══ Records
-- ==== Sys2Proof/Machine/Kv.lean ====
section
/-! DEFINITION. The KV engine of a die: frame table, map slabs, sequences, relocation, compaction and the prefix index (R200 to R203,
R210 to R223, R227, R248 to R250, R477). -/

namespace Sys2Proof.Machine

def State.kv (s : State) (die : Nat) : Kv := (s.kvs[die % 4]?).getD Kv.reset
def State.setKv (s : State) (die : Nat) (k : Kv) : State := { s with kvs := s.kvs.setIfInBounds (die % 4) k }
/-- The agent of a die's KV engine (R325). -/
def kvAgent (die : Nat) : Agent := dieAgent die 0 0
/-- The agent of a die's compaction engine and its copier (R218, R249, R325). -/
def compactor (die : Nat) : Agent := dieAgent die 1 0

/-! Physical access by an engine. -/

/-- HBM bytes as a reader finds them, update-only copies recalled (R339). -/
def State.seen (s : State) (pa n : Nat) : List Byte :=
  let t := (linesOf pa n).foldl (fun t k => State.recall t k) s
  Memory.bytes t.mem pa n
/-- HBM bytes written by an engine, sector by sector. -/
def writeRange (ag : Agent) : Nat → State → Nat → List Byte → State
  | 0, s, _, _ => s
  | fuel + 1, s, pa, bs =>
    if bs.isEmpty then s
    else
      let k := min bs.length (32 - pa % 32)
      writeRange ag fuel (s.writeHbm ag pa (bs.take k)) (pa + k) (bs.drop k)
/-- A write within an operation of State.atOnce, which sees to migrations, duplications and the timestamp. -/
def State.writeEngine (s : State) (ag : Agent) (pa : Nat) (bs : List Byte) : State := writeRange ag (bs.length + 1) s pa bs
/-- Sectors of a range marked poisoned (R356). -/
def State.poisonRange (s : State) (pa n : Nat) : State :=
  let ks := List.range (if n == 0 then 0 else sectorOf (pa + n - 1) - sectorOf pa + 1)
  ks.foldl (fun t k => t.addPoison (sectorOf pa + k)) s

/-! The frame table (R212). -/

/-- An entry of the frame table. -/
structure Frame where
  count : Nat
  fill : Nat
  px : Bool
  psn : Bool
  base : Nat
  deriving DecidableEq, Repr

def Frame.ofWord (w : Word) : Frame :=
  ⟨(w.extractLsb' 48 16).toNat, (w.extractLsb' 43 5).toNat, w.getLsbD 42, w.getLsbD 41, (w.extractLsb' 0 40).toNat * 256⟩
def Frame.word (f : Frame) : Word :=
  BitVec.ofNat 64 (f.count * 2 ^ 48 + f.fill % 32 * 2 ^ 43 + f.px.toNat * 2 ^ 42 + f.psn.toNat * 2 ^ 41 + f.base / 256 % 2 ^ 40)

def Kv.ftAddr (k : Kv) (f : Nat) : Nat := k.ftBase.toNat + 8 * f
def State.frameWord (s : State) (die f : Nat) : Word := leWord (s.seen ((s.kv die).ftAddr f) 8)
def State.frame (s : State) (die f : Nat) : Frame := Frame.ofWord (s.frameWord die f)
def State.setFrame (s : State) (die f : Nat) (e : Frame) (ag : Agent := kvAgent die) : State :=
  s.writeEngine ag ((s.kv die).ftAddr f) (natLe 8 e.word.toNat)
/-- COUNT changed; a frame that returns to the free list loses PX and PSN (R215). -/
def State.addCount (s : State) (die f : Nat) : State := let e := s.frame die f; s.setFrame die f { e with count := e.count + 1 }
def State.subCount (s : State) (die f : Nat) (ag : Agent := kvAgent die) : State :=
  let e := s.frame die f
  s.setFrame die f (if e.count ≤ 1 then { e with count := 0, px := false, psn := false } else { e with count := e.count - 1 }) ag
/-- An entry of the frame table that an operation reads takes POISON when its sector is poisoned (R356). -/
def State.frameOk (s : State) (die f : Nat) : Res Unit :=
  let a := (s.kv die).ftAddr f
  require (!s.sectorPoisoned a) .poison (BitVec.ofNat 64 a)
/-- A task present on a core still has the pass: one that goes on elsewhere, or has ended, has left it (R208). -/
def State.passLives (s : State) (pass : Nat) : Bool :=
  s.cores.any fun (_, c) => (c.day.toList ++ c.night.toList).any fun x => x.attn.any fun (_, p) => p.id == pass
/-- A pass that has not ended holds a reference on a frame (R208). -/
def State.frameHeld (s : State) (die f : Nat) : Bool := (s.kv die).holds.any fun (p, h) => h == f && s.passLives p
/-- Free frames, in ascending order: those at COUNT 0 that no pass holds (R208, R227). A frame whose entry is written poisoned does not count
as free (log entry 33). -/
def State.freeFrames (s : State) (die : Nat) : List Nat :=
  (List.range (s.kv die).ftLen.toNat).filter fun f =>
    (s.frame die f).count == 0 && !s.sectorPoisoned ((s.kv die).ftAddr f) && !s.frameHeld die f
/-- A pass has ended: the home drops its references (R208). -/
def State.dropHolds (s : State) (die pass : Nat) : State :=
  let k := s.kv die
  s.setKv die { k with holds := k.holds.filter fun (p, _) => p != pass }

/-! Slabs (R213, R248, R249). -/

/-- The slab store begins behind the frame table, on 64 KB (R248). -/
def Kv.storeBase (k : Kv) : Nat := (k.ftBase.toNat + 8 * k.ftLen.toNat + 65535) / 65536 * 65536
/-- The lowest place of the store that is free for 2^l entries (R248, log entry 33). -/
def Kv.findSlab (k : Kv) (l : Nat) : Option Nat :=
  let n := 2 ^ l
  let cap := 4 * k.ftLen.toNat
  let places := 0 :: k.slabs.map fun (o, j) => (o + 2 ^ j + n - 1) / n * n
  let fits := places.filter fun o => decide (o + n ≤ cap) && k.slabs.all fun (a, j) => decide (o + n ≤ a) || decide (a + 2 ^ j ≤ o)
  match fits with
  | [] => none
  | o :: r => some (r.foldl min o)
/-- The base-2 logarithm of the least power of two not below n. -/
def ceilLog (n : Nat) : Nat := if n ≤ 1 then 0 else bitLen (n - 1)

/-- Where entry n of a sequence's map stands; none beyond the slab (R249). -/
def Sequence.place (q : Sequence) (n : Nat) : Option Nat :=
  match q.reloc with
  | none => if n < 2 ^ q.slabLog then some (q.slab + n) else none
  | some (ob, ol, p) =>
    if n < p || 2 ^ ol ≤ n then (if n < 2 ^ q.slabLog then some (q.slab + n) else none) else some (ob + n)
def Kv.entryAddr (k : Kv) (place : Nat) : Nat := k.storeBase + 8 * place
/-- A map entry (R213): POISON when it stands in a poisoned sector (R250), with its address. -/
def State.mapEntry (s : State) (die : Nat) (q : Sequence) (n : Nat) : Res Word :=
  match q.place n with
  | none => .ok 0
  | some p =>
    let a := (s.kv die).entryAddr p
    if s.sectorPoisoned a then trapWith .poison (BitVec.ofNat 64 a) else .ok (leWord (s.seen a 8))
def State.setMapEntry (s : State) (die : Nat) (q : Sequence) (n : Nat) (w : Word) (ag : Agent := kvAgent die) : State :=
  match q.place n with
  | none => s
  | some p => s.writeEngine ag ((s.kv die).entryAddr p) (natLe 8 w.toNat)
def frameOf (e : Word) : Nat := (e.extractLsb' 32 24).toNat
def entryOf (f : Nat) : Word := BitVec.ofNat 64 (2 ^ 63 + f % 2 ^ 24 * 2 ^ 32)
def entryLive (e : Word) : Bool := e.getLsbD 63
════
* [Task statement] For each line of the data that has the word "Option", report that line.

* [Your solution]
def Kv.findSlab (k : Kv) (l : Nat) : Option Nat :=
def Sequence.place (q : Sequence) (n : Nat) : Option Nat :=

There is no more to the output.